All patients included were elective patients scheduled for coronary artery bypass grafting. Excluded were patients undergoing combined procedures and reoperation. Further exclusion criteria were evidence for impaired platelet function and coagulation disorders, chronic inflammatory diseases, and renal failure. It was ensured that platelet inhibitor drugs, such as aspirin or clopidogrel, were discontinued at least 7 days before the operation.
NO (PulmNOx Medical Inc, Tofield, Alberta, Canada) was administered into the membrane oxygenator through a Y connector during the period of extracorporeal circulation. Iloprost (Cayman Chemical Company, Ann Arbor, Mich) was infused into the oxygenator starting from the initiation of CPB and was maintained throughout the duration of CPB. The doses of NO and iloprost were selected on the basis of preliminary studies showing significant effects of these drugs on platelet function without alterations of hemodynamics (mean arterial blood pressure) or increase in vasopressor requirement.

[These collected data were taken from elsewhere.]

-- ==== Sys2Proof/Certificates/Slice0/Obligations.lean ====
section
/-!
DEFINITION. The statements for the provers.
-/
open Sys2Proof Sys2Proof.Machine Sys2Proof.Safety

/-! ### The machine as a whole -/

/-- The queue: a step serves the command at its front with the rest of the queue; on an empty queue one edge of the time base clock
passes (log entries 1 and 52). -/
def Obligations.StepServesFrontCommand : Prop :=
  (∀ (c : Instr) (s : State) (rest : List Instr), s.pending = c :: rest → step s = exec c { s with pending := rest }) ∧
  (∀ s : State, s.pending = [] → step s = .next s.clockEdge)

/-- The invariant of the machine holds at reset. -/
def Obligations.InvariantAtReset : Prop := MachInv State.reset

/-- The invariant of the machine is kept by every step, and no step changes the variant (R5). -/
def Obligations.InvariantKept : Prop := ∀ s t : State, MachInv s → step s = .next t → MachInv t ∧ t.variant = s.variant

/-- R5: the FEAT registers read what Table 00-1 states for the variant, in every state, and no write changes them. -/
def Obligations.FeatRegisters : Prop :=
  ∀ (s : State) (m : Master) (off : BitVec 26) (v : Nat),
    (off.toNat, v) ∈ [
      (0x804, match s.variant with | .lx2416 => 0x5F | .lx2412 => 0x3F | .lx1608 => 0x08),
      (0x808, match s.variant with | .lx2416 => 0x40300C10 | .lx2412 => 0x20300C0C | .lx1608 => 0x00180608),
      (0x80C, match s.variant with | .lx2416 => 0xFFFF | .lx2412 => 0xFFF | .lx1608 => 0xFF),
      (0x810, match s.variant with | .lx1608 => 0xFFFFFC | _ => 0xFFFFFF)] →
    (∃ t, exec (.rcCounterRead m off 4) s = .next t ∧ t.out = s.out ++ [.readData m off.toNat 4 v]) ∧
    ∀ (width : Nat) (data : BitVec 64), ∃ u, exec (.registerWrite m off width data) s = .next u ∧
      ∃ t, exec (.rcCounterRead m off 4) u = .next t ∧ t.out = s.out ++ [.readData m off.toNat 4 v]

/-! ### Registers and buses (spec/00) -/

/-- R13, R17: a rejected write changes no register but the count and, when none is captured, the capture; nothing else of the device
changes. -/
def Obligations.RejectedWrites : Prop :=
  ∀ (s : State) (m : Master) (off : BitVec 26) (width : Nat) (data : BitVec 64) (c : RejCause),
    regsRising s → s.writeAns off.toNat width data.toNat = .rejected c →
    ∃ t, exec (.registerWrite m off width data) s = .next t ∧ onlyRegs s t ∧ counted s t Fx.GLB_REJ_CNT_COUNT ∧
      (s.rb Fx.GLB_REJ_ADDR_VALID = true →
        t.rg .GLB_REJ_ADDR = s.rg .GLB_REJ_ADDR ∧ t.rg .GLB_REJ_DATA = s.rg .GLB_REJ_DATA) ∧
      (s.rb Fx.GLB_REJ_ADDR_VALID = false →
        t.rg .GLB_REJ_ADDR = rejWord m c off.toNat ∧ t.rg .GLB_REJ_DATA = rejData off.toNat width data.toNat) ∧
      (∀ (r : RegId) (i j : Nat),
        r.addr i j ∉ [RegId.addr .GLB_REJ_CNT 0 0, RegId.addr .GLB_REJ_ADDR 0 0, RegId.addr .GLB_REJ_DATA 0 0] → t.rg r i j = s.rg r i j)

For safety reasons, the staff in the operating room, including surgeons, perfusionists, and anesthesiologists, was not blinded to the study. In addition, the exhaust, including the outflow from the extracorporeal circuit, was removed from the operating room through central air conditioning. However, the basic scientists involved in the sample collection, processing, and data analysis were blinded to the treatment and control groups.
Anesthesia was identical in each group, according to a standard protocol of the institution, except that aprotinin and all nitrovasodilators were excluded.
The surgical procedure was performed through a midline sternotomy, with systemic heparinization and an activating clotting time well above 400 seconds. All extracorporeal circuits used were noncoated, were identical in each patient, and consisted of a membrane oxygenator, arterial filter, and colloidal priming (1400 mL). No patient received aprotinin or other proteinase inhibitors during the study period. Cardioplegic arrest was performed with blood cardioplegia.5 The temperature during bypass grafting was between 32°C and 34°C, and rewarming was initiated after completion of the last peripheral anastomosis. Reperfusion was performed with whole blood by means of aortic declamping. The demographic characteristics, clinical parameters of the patients, number of grafts, reperfusion times, and aortic crossclamp times are given in Table 1.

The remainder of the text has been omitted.